-- ==== Sys2Proof/Decode.lean ====
section
/-!
DEFINITION. The decoder of control-thread words, total on any two words and rejecting by name, and the encoder
written from the same tables (12_formats_and_opcode_map.md R252 to R262, R269). The order of the checks is R253:
`illegalOpcode` is check 2, `illegalEncoding` check 3. Checks 4 to 7 read the thread and are in Machine/Ops.lean.
-/
namespace Sys2Proof

/-- Why a word is no instruction (R253, R269). -/
inductive DecodeErr
  /-- the all-zero word or an unallocated major opcode: ILLEGAL_OPCODE (0x02) -/
  | illegalOpcode
  /-- a reserved field that is not zero, or a field value the tables do not allocate: ILLEGAL_ENCODING (0x03) -/
  | illegalEncoding
  deriving DecidableEq, Repr

/-! Fields of R254. -/

def fOp (w : IWord) : BitVec 6 := w.extractLsb' 26 6
def fD (w : IWord) : Reg := w.extractLsb' 20 6
def fA (w : IWord) : Reg := w.extractLsb' 14 6
def fB (w : IWord) : Reg := w.extractLsb' 8 6
def fFn (w : IWord) : BitVec 8 := w.extractLsb' 0 8
def fImm14 (w : IWord) : BitVec 14 := w.extractLsb' 0 14
def fPd (w : IWord) : Pred := w.extractLsb' 23 3
def fCc (w : IWord) : BitVec 3 := w.extractLsb' 20 3
def fSz (w : IWord) : BitVec 2 := w.extractLsb' 12 2
def fU (w : IWord) : BitVec 1 := w.extractLsb' 11 1

/-- `i` when the condition holds, else ILLEGAL_ENCODING (R253 check 3). -/
def req (b : Bool) (i : Instr) : Except DecodeErr Instr := if b then .ok i else .error .illegalEncoding

/-- The condition codes of R257. -/
def condOf : Nat → Option CmpCond
  | 0 => some .eq | 1 => some .ne | 2 => some .lt | 3 => some .ge | 4 => some .ltu | 5 => some .geu
  | _ => none

/-- The codes of R258, AOP. -/
def amoOf : Nat → Option AmoOp
  | 0 => some .swap | 1 => some .add | 2 => some .and | 3 => some .or | 4 => some .xor | 5 => some .min
  | 6 => some .max | _ => none

/-- The codes of R262, COP. -/
def copOf : Nat → Option CollOp
  | 0 => some .allreduce | 1 => some .reduce | 2 => some .reducescatter | 3 => some .allgather
  | 4 => some .broadcast | _ => none

/-- The codes of R262, OPR. -/
def oprOf : Nat → Option CollRed
  | 0 => some .add | 1 => some .min | 2 => some .max | _ => none

/-- The codes of R262, FMT. -/
def cfmtOf : Nat → Option CollFmt
  | 0 => some .fp32 | 1 => some .bf16 | 2 => some .x40w | 3 => some .int32 | 4 => some .x40i | _ => none

/-- Major opcode 0x00 (R256). The all-zero word is met before this. -/
def decodeR (w : IWord) : Except DecodeErr Instr :=
  let d := fD w; let a := fA w; let b := fB w
  match (fFn w).toNat with
  | 0x01 => req (d == 0 && a == 0 && b == 0) .nop
  | 0x02 => .ok (.add d a b)
  | 0x03 => .ok (.sub d a b)
  | 0x04 => .ok (.mul d a b)
  | 0x05 => .ok (.mulh d a b)
  | 0x06 => .ok (.mulhu d a b)
  | 0x07 => .ok (.div d a b)
  | 0x08 => .ok (.divu d a b)
  | 0x09 => .ok (.rem d a b)
  | 0x0A => .ok (.remu d a b)
  | 0x10 => .ok (.and d a b)
  | 0x11 => .ok (.or d a b)
  | 0x12 => .ok (.xor d a b)
  | 0x14 => .ok (.sll d a b)
  | 0x15 => .ok (.srl d a b)
  | 0x16 => .ok (.sra d a b)
  | 0x18 => .ok (.min d a b)
  | 0x19 => .ok (.max d a b)
  | 0x1A => .ok (.minu d a b)
  | 0x1B => .ok (.maxu d a b)
  | 0x20 => req (b == 0) (.clz d a)
  | 0x21 => req (b == 0) (.ctz d a)
  | 0x22 => req (b == 0) (.popc d a)
  | _ =>
    if w.extractLsb' 2 6 = 0x0A#6 then .ok (.addsc (w.extractLsb' 0 2) d a b)
    else if w.extractLsb' 3 5 = 0x06#5 then .ok (.sel (w.extractLsb' 0 3) d a b)
    else .error .illegalEncoding

/-- Major opcode 0x05 (R257). -/
def decodeSh (w : IWord) : Except DecodeErr Instr :=
  match (w.extractLsb' 6 2).toNat with
  | 0 => req (fB w == 0) (.sllImm (fD w) (fA w) (w.extractLsb' 0 6))
  | 1 => req (fB w == 0) (.srlImm (fD w) (fA w) (w.extractLsb' 0 6))
  | 2 => req (fB w == 0) (.sraImm (fD w) (fA w) (w.extractLsb' 0 6))
  | _ => .error .illegalEncoding

/-- Major opcode 0x0A (R257). -/
def decodeBf (w : IWord) : Except DecodeErr Instr :=
  let p : BitVec 6 := w.extractLsb' 8 6
  let l : BitVec 6 := w.extractLsb' 2 6
  match (w.extractLsb' 0 2).toNat with
  | 0 => req (bfOk p l) (.bfx (fD w) (fA w) p l)
  | 1 => req (bfOk p l) (.bfxS (fD w) (fA w) p l)
  | 2 => req (bfOk p l) (.bfi (fD w) (fA w) p l)
  | _ => .error .illegalEncoding

/-- Major opcodes 0x0B and 0x0C (R257). -/
def decodeCmp (imm : Bool) (w : IWord) : Except DecodeErr Instr :=
  match condOf (fCc w).toNat with
  | none => .error .illegalEncoding
  | some c =>
    if imm then .ok (.cmpCcImm (fPd w) c (fA w) (fImm14 w))
    else req (fFn w == 0) (.cmpCc (fPd w) c (fA w) (fB w))

/-- Major opcodes 0x10 to 0x13 (R258). -/
def decodeMem (op : Nat) (w : IWord) : Except DecodeErr Instr :=
  let d := fD w; let a := fA w; let sz := fSz w; let u := fU w == 1#1
  let s : BitVec 3 := w.extractLsb' 8 3
  match op with
  | 0x10 => req (szOk sz u) (.ld d a sz u (w.extractLsb' 0 11))
  | 0x11 => req (!u) (.st d a sz (w.extractLsb' 0 11))
  | 0x12 => req (szOk sz u && scopeOk s) (.ldAcq d a sz u s (w.extractLsb' 0 8))
  | _ => req (!u && scopeOk s) (.stRel d a sz s (w.extractLsb' 0 8))

/-- Major opcodes 0x14 and 0x15 (R258). -/
def decodeAmo (dword : Bool) (w : IWord) : Except DecodeErr Instr :=
  let ord : BitVec 2 := w.extractLsb' 3 2
  let s : BitVec 3 := w.extractLsb' 0 3
  match amoOf (w.extractLsb' 5 3).toNat with
  | none => .error .illegalEncoding
  | some op =>
    if dword then req (ordOk ord s) (.amoD op (fD w) (fA w) (fB w) ord s)
    else req (ordOk ord s) (.amoW op (fD w) (fA w) (fB w) ord s)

--------------------

Without any change, write the listing out again.

-- ==== Sys2Proof/Decode.lean ====
section
/-!
DEFINITION. The decoder of control-thread words, total on any two words and rejecting by name, and the encoder
written from the same tables (12_formats_and_opcode_map.md R252 to R262, R269). The order of the checks is R253:
`illegalOpcode` is check 2, `illegalEncoding` check 3. Checks 4 to 7 read the thread and are in Machine/Ops.lean.
-/
namespace Sys2Proof

/-- Why a word is no instruction (R253, R269). -/
inductive DecodeErr
  /-- the all-zero word or an unallocated major opcode: ILLEGAL_OPCODE (0x02) -/
  | illegalOpcode
  /-- a reserved field that is not zero, or a field value the tables do not allocate: ILLEGAL_ENCODING (0x03) -/
  | illegalEncoding
  deriving DecidableEq, Repr

/-! Fields of R254. -/

def fOp (w : IWord) : BitVec 6 := w.extractLsb' 26 6
def fD (w : IWord) : Reg := w.extractLsb' 20 6
def fA (w : IWord) : Reg := w.extractLsb' 14 6
def fB (w : IWord) : Reg := w.extractLsb' 8 6
def fFn (w : IWord) : BitVec 8 := w.extractLsb' 0 8
def fImm14 (w : IWord) : BitVec 14 := w.extractLsb' 0 14
def fPd (w : IWord) : Pred := w.extractLsb' 23 3
def fCc (w : IWord) : BitVec 3 := w.extractLsb' 20 3
def fSz (w : IWord) : BitVec 2 := w.extractLsb' 12 2
def fU (w : IWord) : BitVec 1 := w.extractLsb' 11 1

/-- `i` when the condition holds, else ILLEGAL_ENCODING (R253 check 3). -/
def req (b : Bool) (i : Instr) : Except DecodeErr Instr := if b then .ok i else .error .illegalEncoding

/-- The condition codes of R257. -/
def condOf : Nat → Option CmpCond
  | 0 => some .eq | 1 => some .ne | 2 => some .lt | 3 => some .ge | 4 => some .ltu | 5 => some .geu
  | _ => none

/-- The codes of R258, AOP. -/
def amoOf : Nat → Option AmoOp
  | 0 => some .swap | 1 => some .add | 2 => some .and | 3 => some .or | 4 => some .xor | 5 => some .min
  | 6 => some .max | _ => none

/-- The codes of R262, COP. -/
def copOf : Nat → Option CollOp
  | 0 => some .allreduce | 1 => some .reduce | 2 => some .reducescatter | 3 => some .allgather
  | 4 => some .broadcast | _ => none

/-- The codes of R262, OPR. -/
def oprOf : Nat → Option CollRed
  | 0 => some .add | 1 => some .min | 2 => some .max | _ => none

/-- The codes of R262, FMT. -/
def cfmtOf : Nat → Option CollFmt
  | 0 => some .fp32 | 1 => some .bf16 | 2 => some .x40w | 3 => some .int32 | 4 => some .x40i | _ => none

/-- Major opcode 0x00 (R256). The all-zero word is met before this. -/
def decodeR (w : IWord) : Except DecodeErr Instr :=
  let d := fD w; let a := fA w; let b := fB w
  match (fFn w).toNat with
  | 0x01 => req (d == 0 && a == 0 && b == 0) .nop
  | 0x02 => .ok (.add d a b)
  | 0x03 => .ok (.sub d a b)
  | 0x04 => .ok (.mul d a b)
  | 0x05 => .ok (.mulh d a b)
  | 0x06 => .ok (.mulhu d a b)
  | 0x07 => .ok (.div d a b)
  | 0x08 => .ok (.divu d a b)
  | 0x09 => .ok (.rem d a b)
  | 0x0A => .ok (.remu d a b)
  | 0x10 => .ok (.and d a b)
  | 0x11 => .ok (.or d a b)
  | 0x12 => .ok (.xor d a b)
  | 0x14 => .ok (.sll d a b)
  | 0x15 => .ok (.srl d a b)
  | 0x16 => .ok (.sra d a b)
  | 0x18 => .ok (.min d a b)
  | 0x19 => .ok (.max d a b)
  | 0x1A => .ok (.minu d a b)
  | 0x1B => .ok (.maxu d a b)
  | 0x20 => req (b == 0) (.clz d a)
  | 0x21 => req (b == 0) (.ctz d a)
  | 0x22 => req (b == 0) (.popc d a)
  | _ =>
    if w.extractLsb' 2 6 = 0x0A#6 then .ok (.addsc (w.extractLsb' 0 2) d a b)
    else if w.extractLsb' 3 5 = 0x06#5 then .ok (.sel (w.extractLsb' 0 3) d a b)
    else .error .illegalEncoding

/-- Major opcode 0x05 (R257). -/
def decodeSh (w : IWord) : Except DecodeErr Instr :=
  match (w.extractLsb' 6 2).toNat with
  | 0 => req (fB w == 0) (.sllImm (fD w) (fA w) (w.extractLsb' 0 6))
  | 1 => req (fB w == 0) (.srlImm (fD w) (fA w) (w.extractLsb' 0 6))
  | 2 => req (fB w == 0) (.sraImm (fD w) (fA w) (w.extractLsb' 0 6))
  | _ => .error .illegalEncoding

/-- Major opcode 0x0A (R257). -/
def decodeBf (w : IWord) : Except DecodeErr Instr :=
  let p : BitVec 6 := w.extractLsb' 8 6
  let l : BitVec 6 := w.extractLsb' 2 6
  match (w.extractLsb' 0 2).toNat with
  | 0 => req (bfOk p l) (.bfx (fD w) (fA w) p l)
  | 1 => req (bfOk p l) (.bfxS (fD w) (fA w) p l)
  | 2 => req (bfOk p l) (.bfi (fD w) (fA w) p l)
  | _ => .error .illegalEncoding

/-- Major opcodes 0x0B and 0x0C (R257). -/
def decodeCmp (imm : Bool) (w : IWord) : Except DecodeErr Instr :=
  match condOf (fCc w).toNat with
  | none => .error .illegalEncoding
  | some c =>
    if imm then .ok (.cmpCcImm (fPd w) c (fA w) (fImm14 w))
    else req (fFn w == 0) (.cmpCc (fPd w) c (fA w) (fB w))

/-- Major opcodes 0x10 to 0x13 (R258). -/
def decodeMem (op : Nat) (w : IWord) : Except DecodeErr Instr :=
  let d := fD w; let a := fA w; let sz := fSz w; let u := fU w == 1#1
  let s : BitVec 3 := w.extractLsb' 8 3
  match op with
  | 0x10 => req (szOk sz u) (.ld d a sz u (w.extractLsb' 0 11))
  | 0x11 => req (!u) (.st d a sz (w.extractLsb' 0 11))
  | 0x12 => req (szOk sz u && scopeOk s) (.ldAcq d a sz u s (w.extractLsb' 0 8))
  | _ => req (!u && scopeOk s) (.stRel d a sz s (w.extractLsb' 0 8))

/-- Major opcodes 0x14 and 0x15 (R258). -/
def decodeAmo (dword : Bool) (w : IWord) : Except DecodeErr Instr :=
  let ord : BitVec 2 := w.extractLsb' 3 2
  let s : BitVec 3 := w.extractLsb' 0 3
  match amoOf (w.extractLsb' 5 3).toNat with
  | none => .error .illegalEncoding
  | some op =>
    if dword then req (ordOk ord s) (.amoD op (fD w) (fA w) (fB w) ord s)
    else req (ordOk ord s) (.amoW op (fD w) (fA w) (fB w) ord s)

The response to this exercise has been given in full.